◆ **Requirement**: Among the entries below, one line contains "aqFill : Nat := 1" and another contains "def State.aqKind (s". Transcribe those two lines and every line between them, exactly.

◆ **Input material**:
-- ==== Sys2Proof/Machine/Acq.lean ====
section
/-!
DEFINITION. Precision measurement inputs (R259 to R262) and acquisition units (R264 to R279): arming, items and their
reduction, triggers, captures and streams, blocks and their delivery, and measurement records.
-/

namespace Sys2Proof.Machine
open Sys2Proof.Reg

/-! ## States and sources -/

/-- Unit states (R267). -/
def aqIdle : Nat := 0
@[inherit_doc aqIdle] def aqFill : Nat := 1
@[inherit_doc aqIdle] def aqReady : Nat := 2
@[inherit_doc aqIdle] def aqPost : Nat := 3
@[inherit_doc aqIdle] def aqRearm : Nat := 4
@[inherit_doc aqIdle] def aqStream : Nat := 5
@[inherit_doc aqIdle] def aqDeliver : Nat := 6

/-- ACQ_U_STAT.STATE of unit `u`. -/
def State.aqState (s : State) (u : Nat) : Nat := s.get (ACQ_U_STAT_STATE u)

/-- Set the state of unit `u`. -/
def setAq (u st : Nat) (s : State) : State := s.set (ACQ_U_STAT_STATE u) st

/-- SRC_KIND and SRC_INDEX of unit `u`. -/
def State.aqKind (s : State) (u : Nat) : Nat := s.get (ACQ_U_CFG_SRC_KIND u)
@[inherit_doc State.aqKind] def State.aqSource (s : State) (u : Nat) : Nat := s.get (ACQ_U_CFG_SRC_INDEX u)

/-- Does unit `u` reduce its input (R266)? -/
def State.aqReduces (s : State) (u : Nat) : Bool := 2 ≤ s.get (ACQ_U_REDUCE_R u)

/-- The bytes of an entry (R274). -/
def entryBytes (kind : Nat) : Nat := match kind with | 0 => 4 | 1 => 8 | _ => 16

/-- IPB: the items of a block (R268). -/
def State.aqIpb (s : State) (u : Nat) : Nat := 4064 / entryBytes (s.aqKind u) / (if s.aqReduces u then 2 else 1)

/-- B: the pages of a capture slot (R268). -/
def State.aqSlot (s : State) (u : Nat) : Nat :=
  (s.get (ACQ_U_PRE_PRE u) + s.get (ACQ_U_POST_POST u) + s.aqIpb u - 1) / s.aqIpb u + 1

/-- The sample period of PMI `n` in ticks (R260). -/
def State.pmiPeriod (s : State) (n : Nat) : Nat := 1600 * 10 ^ s.get (ACQ_PMI_CFG_RATE n)

/-- May a unit with this kind of source be armed in the present mode (R264)? -/
def State.aqModeOk (s : State) (kind : Nat) : Bool :=
  if kind = 1 then s.running else s.running || s.mode = modeIdle || s.mode = modeCal

/-- Source 400 + u. -/
def aqAlarm (u : Nat) (s : State) : State := pend (400 + u) s

/-- A flag of ACQ_U_STAT sets. -/
def raiseAq (u : Nat) (f : Fld) (s : State) : State := if s.on f then s else aqAlarm u (s.raise f)

/-! ## Arming (R268) -/

/-- The lowest-numbered reason for which an ARM is refused, 0 for none (R268). (Log: 75 DEDUCED) -/
def State.armError (s : State) (u : Nat) : Nat :=
  let kind := s.aqKind u
  let x := s.aqSource u
  let mode := s.get (ACQ_U_CFG_MODE u)
  let m := s.get (ACQ_U_CHMASK_CHMASK u)
  let pages := s.get (ACQ_U_PAGES_PAGES u)
  if kind = 3 || (kind = 0 && (decide (64 ≤ x) || !s.on (ACQ_PMI_CFG_EN x))) ||
      (kind = 1 && (decide (8 * s.facets ≤ x) || m == 0)) || (kind = 2 && decide (32 * s.facets ≤ x)) then 1
  else if !s.aqModeOk kind || mode = 3 then 2
  else if (mode ≤ 1 ∧ (s.get (ACQ_U_POST_POST u) = 0 ∨ pages < s.aqSlot u)) ∨ (mode = 2 ∧ pages < 2) then 3
  else if s.get DMA_POOL_FREE_FREE < pages then 4
  else if kind = 1 && (List.range 16).any fun w => w != u && s.aqState w != aqIdle && s.aqKind w == 1 && s.aqSource w == x then 5
  else if s.get (ACQ_U_DEST_BSIZE u) = 0 || decide (16 < s.get (ACQ_U_DEST_BSIZE u)) ||
      decide (s.vertices ≤ s.get (ACQ_U_DEST_VERTEX u)) || s.get (ACQ_U_DEST_ADDR_ADDR u) % 4096 != 0 then 6
  else if kind = 1 && s.aqReduces u && (setBits 16 m).length != 1 then 7
  else 0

◆ **Exercise result**:
@[inherit_doc aqIdle] def aqFill : Nat := 1
@[inherit_doc aqIdle] def aqReady : Nat := 2
@[inherit_doc aqIdle] def aqPost : Nat := 3
@[inherit_doc aqIdle] def aqRearm : Nat := 4
@[inherit_doc aqIdle] def aqStream : Nat := 5
@[inherit_doc aqIdle] def aqDeliver : Nat := 6

/-- ACQ_U_STAT.STATE of unit `u`. -/
def State.aqState (s : State) (u : Nat) : Nat := s.get (ACQ_U_STAT_STATE u)

/-- Set the state of unit `u`. -/
def setAq (u st : Nat) (s : State) : State := s.set (ACQ_U_STAT_STATE u) st

/-- SRC_KIND and SRC_INDEX of unit `u`. -/
def State.aqKind (s : State) (u : Nat) : Nat := s.get (ACQ_U_CFG_SRC_KIND u)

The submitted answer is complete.